=== DATA UNDER STUDY ===

-- ==== Sys2Proof/Laws/HostPort.lean ====
section
/-!
SUPPORT. The address map, unfolded once (spec/20_memory.md R41): which addresses stand for which place, and the address of each element
of the three windows.
-/

namespace Sys2Proof.Machine

theorem aligned_iff (addr : Addr) : aligned addr = true ↔ addr.toNat % 4 = 0 := by
  simp [aligned]

/-- CONFIG as R32 writes it: 0x000CF3FF + W * 0x00100000. -/
theorem configWord_eq (s : State) : configWord s = BitVec.ofNat 32 (0x000CF3FF + s.width * 0x00100000) := by
  have h : ∀ w : Nat, Config.chips + 828 * 0x00000400 + w * 0x00100000 = 0x000CF3FF + w * 0x00100000 := fun w => by
    rw [show Config.chips + 828 * 0x00000400 = 0x000CF3FF from rfl]
  rw [configWord, h]

/-- Every address of the map, by the place that stands there. -/
theorem placeAt_spec (a : Nat) :
    match placeAt a with
    | .cmd => a = 0
    | .status => a = 0x04
    | .result => a = 0x08
    | .sum => a = 0x0C
    | .shift => a = 0x10
    | .genstat => a = 0x14
    | .lfsr => a = 0x18
    | .errinfo => a = 0x1C
    | .config => a = 0x20
    | .chipw k => 0x80 ≤ a ∧ a ≤ 0xFC ∧ k = (a - 0x80) / 4
    | .sig i => 0x1000 ≤ a ∧ a ≤ 0x1FF8 ∧ i = (a - 0x1000) / 4
    | .unpk i => 0x2000 ≤ a ∧ a ≤ 0x2FF8 ∧ i = (a - 0x2000) / 4
    | .reserved =>
      a ∉ [0, 0x04, 0x08, 0x0C, 0x10, 0x14, 0x18, 0x1C, 0x20] ∧ ¬(0x80 ≤ a ∧ a ≤ 0xFC) ∧ ¬(0x1000 ≤ a ∧ a ≤ 0x1FF8) ∧
        ¬(0x2000 ≤ a ∧ a ≤ 0x2FF8) := by
  by_cases h1 : a = 0
  · subst h1; rfl
  by_cases h2 : a = 0x04
  · subst h2; rfl
  by_cases h3 : a = 0x08
  · subst h3; rfl
  by_cases h4 : a = 0x0C
  · subst h4; rfl
  by_cases h5 : a = 0x10
  · subst h5; rfl
  by_cases h6 : a = 0x14
  · subst h6; rfl
  by_cases h7 : a = 0x18
  · subst h7; rfl
  by_cases h8 : a = 0x1C
  · subst h8; rfl
  by_cases h9 : a = 0x20
  · subst h9; rfl
  rw [placeAt, if_neg h1, if_neg h2, if_neg h3, if_neg h4, if_neg h5, if_neg h6, if_neg h7, if_neg h8, if_neg h9]
  by_cases h10 : 0x80 ≤ a ∧ a ≤ 0xFC
  · rw [if_pos h10]; exact ⟨h10.1, h10.2, rfl⟩
  rw [if_neg h10]
  by_cases h11 : 0x1000 ≤ a ∧ a ≤ 0x1FF8
  · rw [if_pos h11]; exact ⟨h11.1, h11.2, rfl⟩
  rw [if_neg h11]
  by_cases h12 : 0x2000 ≤ a ∧ a ≤ 0x2FF8
  · rw [if_pos h12]; exact ⟨h12.1, h12.2, rfl⟩
  rw [if_neg h12]
  refine ⟨?_, h10, h11, h12⟩
  simp only [List.mem_cons, List.not_mem_nil, or_false]
  omega

/-- The byte address of word k of the CHIPW window. -/
theorem chipw_addr {k : Nat} (hk : k < 32) : (BitVec.ofNat 14 (0x0080 + 4 * k)).toNat = 0x0080 + 4 * k := by
  rw [BitVec.toNat_ofNat]; omega

/-- The byte address of element i of the SIG window. -/
theorem sig_addr {i : Nat} (hi : i < 1023) : (BitVec.ofNat 14 (0x1000 + 4 * i)).toNat = 0x1000 + 4 * i := by
  rw [BitVec.toNat_ofNat]; omega

/-- The byte address of element i of the UNPK window. -/
theorem unpk_addr {i : Nat} (hi : i < 1023) : (BitVec.ofNat 14 (0x2000 + 4 * i)).toNat = 0x2000 + 4 * i := by
  rw [BitVec.toNat_ofNat]; omega

/-- The addresses of the CHIPW window name its words. -/
theorem placeAt_chipw {k : Nat} (hk : k < 32) : placeAt (0x0080 + 4 * k) = .chipw k := by
  have h := placeAt_spec (0x0080 + 4 * k)
  generalize placeAt (0x0080 + 4 * k) = p at h ⊢
  cases p with
  | chipw j => rw [show j = k by omega]
  | _ => exfalso; simp only at h; omega

/-- The addresses of the SIG window name its samples. -/
theorem placeAt_sig {i : Nat} (hi : i < 1023) : placeAt (0x1000 + 4 * i) = .sig i := by
  have h := placeAt_spec (0x1000 + 4 * i)
  generalize placeAt (0x1000 + 4 * i) = p at h ⊢
  cases p with
  | sig j => rw [show j = i by omega]
  | _ => exfalso; simp only at h; omega

/-- The addresses of the UNPK window name its elements. -/
theorem placeAt_unpk {i : Nat} (hi : i < 1023) : placeAt (0x2000 + 4 * i) = .unpk i := by
  have h := placeAt_spec (0x2000 + 4 * i)
  generalize placeAt (0x2000 + 4 * i) = p at h ⊢
  cases p with
  | unpk j => rw [show j = i by omega]
  | _ => exfalso; simp only at h; omega

end Sys2Proof.Machine
end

===

▶ _WHAT THIS TASK INVOLVES_
Provide the number of lines in the data above that contain the string "show", and nothing else.

▶ _RESPONSE_
4